**Exercise requirements:** Repeat exactly the lines of the entries below from the one with "onDateSet p tag payload s" through the one with "onJournalFetch p tag payload s", both ends included, and nothing else.

─── Given entries

-- ==== Sys2Proof/Machine/Frames.lean ====
section
/-! DEFINITION. The port events: UNKNOWN_REQUEST (R161), BAD_FRAME, INTER_BYTE_TIMEOUT and STOP_BIT_ERROR (R159),
CONSOLE_SELECT and OUTPUT_FRAME_SENT (R160), PORT_BREAK (R163). An event whose condition does not hold changes nothing
(log 1; the bytes of the receiver's events: log 8). -/

namespace Sys2Proof.Machine

open Host

/-! ## UNKNOWN_REQUEST -/

/-- A good frame whose code names no request (R161 steps 1 and 2). -/
def onUnknownRequest (p : Port) (tag code : Byte) (s : State) : State :=
  let s1 := s.modPort p fun q => { q with rx := .hunt }
  s1.answer p tag code (if (s.port p).inFlight.isSome then .busy else .unknownRequest)

/-- UNKNOWN_REQUEST (R161); a code that names a request is none. -/
def execUnknownRequest (p : Port) (tag code : Byte) (_payload : List Byte) (s : State) :
    Outcome State Fault Refusal :=
  .next (if (ReqCode.ofByte code).isNone then onUnknownRequest p tag code s else s)

/-- A good frame judged by its code (R161). -/
def dispatchFrame (p : Port) (tag code : Byte) (payload : List Byte) (s : State) : State :=
  match ReqCode.ofByte code with
  | none => onUnknownRequest p tag code s
  | some c =>
    match c with
    | .scanTake => onScanTake p tag payload s
    | .checkout => onCheckout p tag payload s
    | .returnItem => onReturn p tag payload s
    | .renew => onRenew p tag payload s
    | .borrowerQuery => onBorrowerQuery p tag payload s
    | .loansList => onLoansList p tag payload s
    | .slipCut => onSlipCut p tag payload s
    | .printerResume => onPrinterResume p tag payload s
    | .unbind => onUnbind p tag payload s
    | .noticeTake => onNoticeTake p tag payload s
    | .status => onStatus p tag payload s
    | .finePay => onFinePay p tag payload s
    | .borrowerAdd => onBorrowerAdd p tag payload s
    | .itemFlagSet => onItemFlagSet p tag payload s
    | .policyLoad => onPolicyLoad p tag payload s
    | .dateSet => onDateSet p tag payload s
    | .deskOpen => onDeskOpen p tag payload s
    | .deskClose => onDeskClose p tag payload s
    | .journalArm => onJournalArm p tag payload s
    | .journalFetch => onJournalFetch p tag payload s
    | .journalRelease => onJournalRelease p tag payload s
    | .journalRewind => onJournalRewind p tag payload s
    | .borrowerLoad => onBorrowerLoad p tag payload s
    | .itemFlagsLoad => onItemFlagsLoad p tag payload s
    | .markAll => onMarkAll p tag payload s
    | .purgeMarked => onPurgeMarked p tag payload s
    | .tableClear => onTableClear p tag payload s
    | .tableRebuild => onTableRebuild p tag payload s
    | .loanLoad => onLoanLoad p tag payload s
    | .nightEnter => onNightEnter p tag payload s
    | .nightLeave => onNightLeave p tag payload s

/-! ## BAD_FRAME, INTER_BYTE_TIMEOUT, STOP_BIT_ERROR -/

/-- A frame error counted, the partial or whole frame discarded (R159). -/
def State.frameError (s : State) (p : Port) : State :=
  s.modPort p fun q => { q with rx := .hunt, frameErrors := satAdd q.frameErrors 1 }

/-- A damaged frame: counted and answered BAD_FRAME, with tag 0 and request code 0 (R159). -/
def State.damagedFrame (s : State) (p : Port) : State := (s.frameError p).answer p 0 0 .badFrame

/-- The bytes end a damaged frame: the receiver finds that alone, at the last of them (log 8). -/
def endsBad (rx : Receiver) (received : List Byte) : Bool := rx.run received == (.hunt, [.bad])

/-- BAD_FRAME (R159). -/
def execBadFrame (p : Port) (received : List Byte) (s : State) : Outcome State Fault Refusal :=
  .next (if endsBad (s.port p).rx received then s.damagedFrame p else s)

/-- The bytes leave a partial frame: the receiver is in COLLECTING after them, and has found nothing (log 8). -/
def endsPartial (rx : Receiver) (received : List Byte) : Bool :=
  match rx.run received with
  | (.collecting _, []) => true
  | _ => false

/-- INTER_BYTE_TIMEOUT (R159). -/
def execInterByteTimeout (p : Port) (received : List Byte) (s : State) : Outcome State Fault Refusal :=
  .next (if endsPartial (s.port p).rx received then s.frameError p else s)

/-- STOP_BIT_ERROR (R159), at a UART port. -/
def execStopBitError (p : Port) (received : List Byte) (s : State) : Outcome State Fault Refusal :=
  .next (if p != .console && endsPartial (s.port p).rx received then s.frameError p else s)

/-! ## OUTPUT_FRAME_SENT -/

/-- The head frame leaves the output queue; a reply ends its request's flight (R160, R161). -/
def PortState.frameLeaves (q : PortState) : PortState :=
  match q.outQ with
  | [] => q
  | f :: rest => { q with outQ := rest, sent := 0, inFlight := if f.isReply then none else q.inFlight }

/-- OUTPUT_FRAME_SENT (R160): the head frame leaves. At the Console port too, whatever has been clocked out (log 36). -/
def execOutputFrameSent (p : Port) (s : State) : Outcome State Fault Refusal :=
  .next (s.modPort p PortState.frameLeaves)

/-! ## CONSOLE_SELECT -/

/-- The bytes still to be clocked out of the head frame; none with no frame waiting (R160). -/
def PortState.unsent (q : PortState) : List Byte :=
  match q.outQ with
  | [] => []
  | f :: _ => f.bytes.drop q.sent

/-- What the part clocks out in a transfer of `n` bytes (R160): the attention byte, the head frame, then zeros. -/
def PortState.clockedOut (q : PortState) (n : Nat) : List Byte :=
  (q.attentionByte :: (q.unsent ++ List.replicate n 0)).take n

/-- What a transfer of `n` bytes takes from the output queue (R160): the head frame leaves with its last byte, or `n - 1`
more of its bytes have been clocked out. -/
def PortState.transferOut (q : PortState) (n : Nat) : PortState :=
  if q.unsent.length ≤ n - 1 then q.frameLeaves else { q with sent := q.sent + (n - 1) }

/-- What the receiver finds is judged: a good frame by its code, a damaged one answered (R159, R161). -/
def State.judge (s : State) (p : Port) : RxEvent → State
  | .good tag code payload => dispatchFrame p tag code payload s
  | .bad => s.damagedFrame p

/-- A port's receiver takes bytes, and what it finds in them is judged in turn (R159, R161). -/
def State.takeBytes (s : State) (p : Port) (received : List Byte) : State :=
  let (rx, found) := (s.port p).rx.run received
  (found.foldl (fun s e => s.judge p e) s).modPort p fun q => { q with rx := rx }

/-- CONSOLE_SELECT: one whole transfer, a byte going out as each byte comes in (R159, R160; log 9). The attention byte is
the first byte out, so `k` bytes have come in before the last of `k` bytes of the head frame is clocked out: what they
complete is judged with the frame still in the queue and its request in flight, and the rest after the frame has left. -/
def onConsoleSelect (clockedIn : List Byte) (s : State) : State :=
  let n := clockedIn.length
  let k := s.consolePort.unsent.length
  let s1 := s.modPort .console fun q => { q with transfer := q.clockedOut n }
  let s2 := (s1.takeBytes .console (clockedIn.take k)).modPort .console (·.transferOut n)
  s2.takeBytes .console (clockedIn.drop k)

/-- CONSOLE_SELECT (R160). -/
def execConsoleSelect (clockedIn : List Byte) (s : State) : Outcome State Fault Refusal :=
  .next (onConsoleSelect clockedIn s)

/-! ## PORT_BREAK -/

/-- A port at a break (R163 steps 1 to 4). -/
def PortState.break (q : PortState) : PortState :=
  { q with
    rx := .hunt
    outQ := []
    sent := 0
    notices := []
    inFlight :=
      match q.inFlight with
      | some fl => if fl.op.isSome then some { fl with discard := true } else none
      | none => none }

/-- The journal at a break of the Uplink port (R131, R163). -/
def Journal.disarm (j : Journal) : Journal := { j with window := 0, cursor := j.head }

/-- A port break (R163). -/
def onPortBreak (p : Port) (s : State) : State :=
  let s1 := s.modPort p PortState.break
  if p = .uplink then s1.modJournal Journal.disarm else s1

/-- PORT_BREAK (R163). -/
def execPortBreak (p : Port) (s : State) : Outcome State Fault Refusal := .next (onPortBreak p s)

end Sys2Proof.Machine
end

──────

**Completed exercise:**
    | .dateSet => onDateSet p tag payload s
    | .deskOpen => onDeskOpen p tag payload s
    | .deskClose => onDeskClose p tag payload s
    | .journalArm => onJournalArm p tag payload s
    | .journalFetch => onJournalFetch p tag payload s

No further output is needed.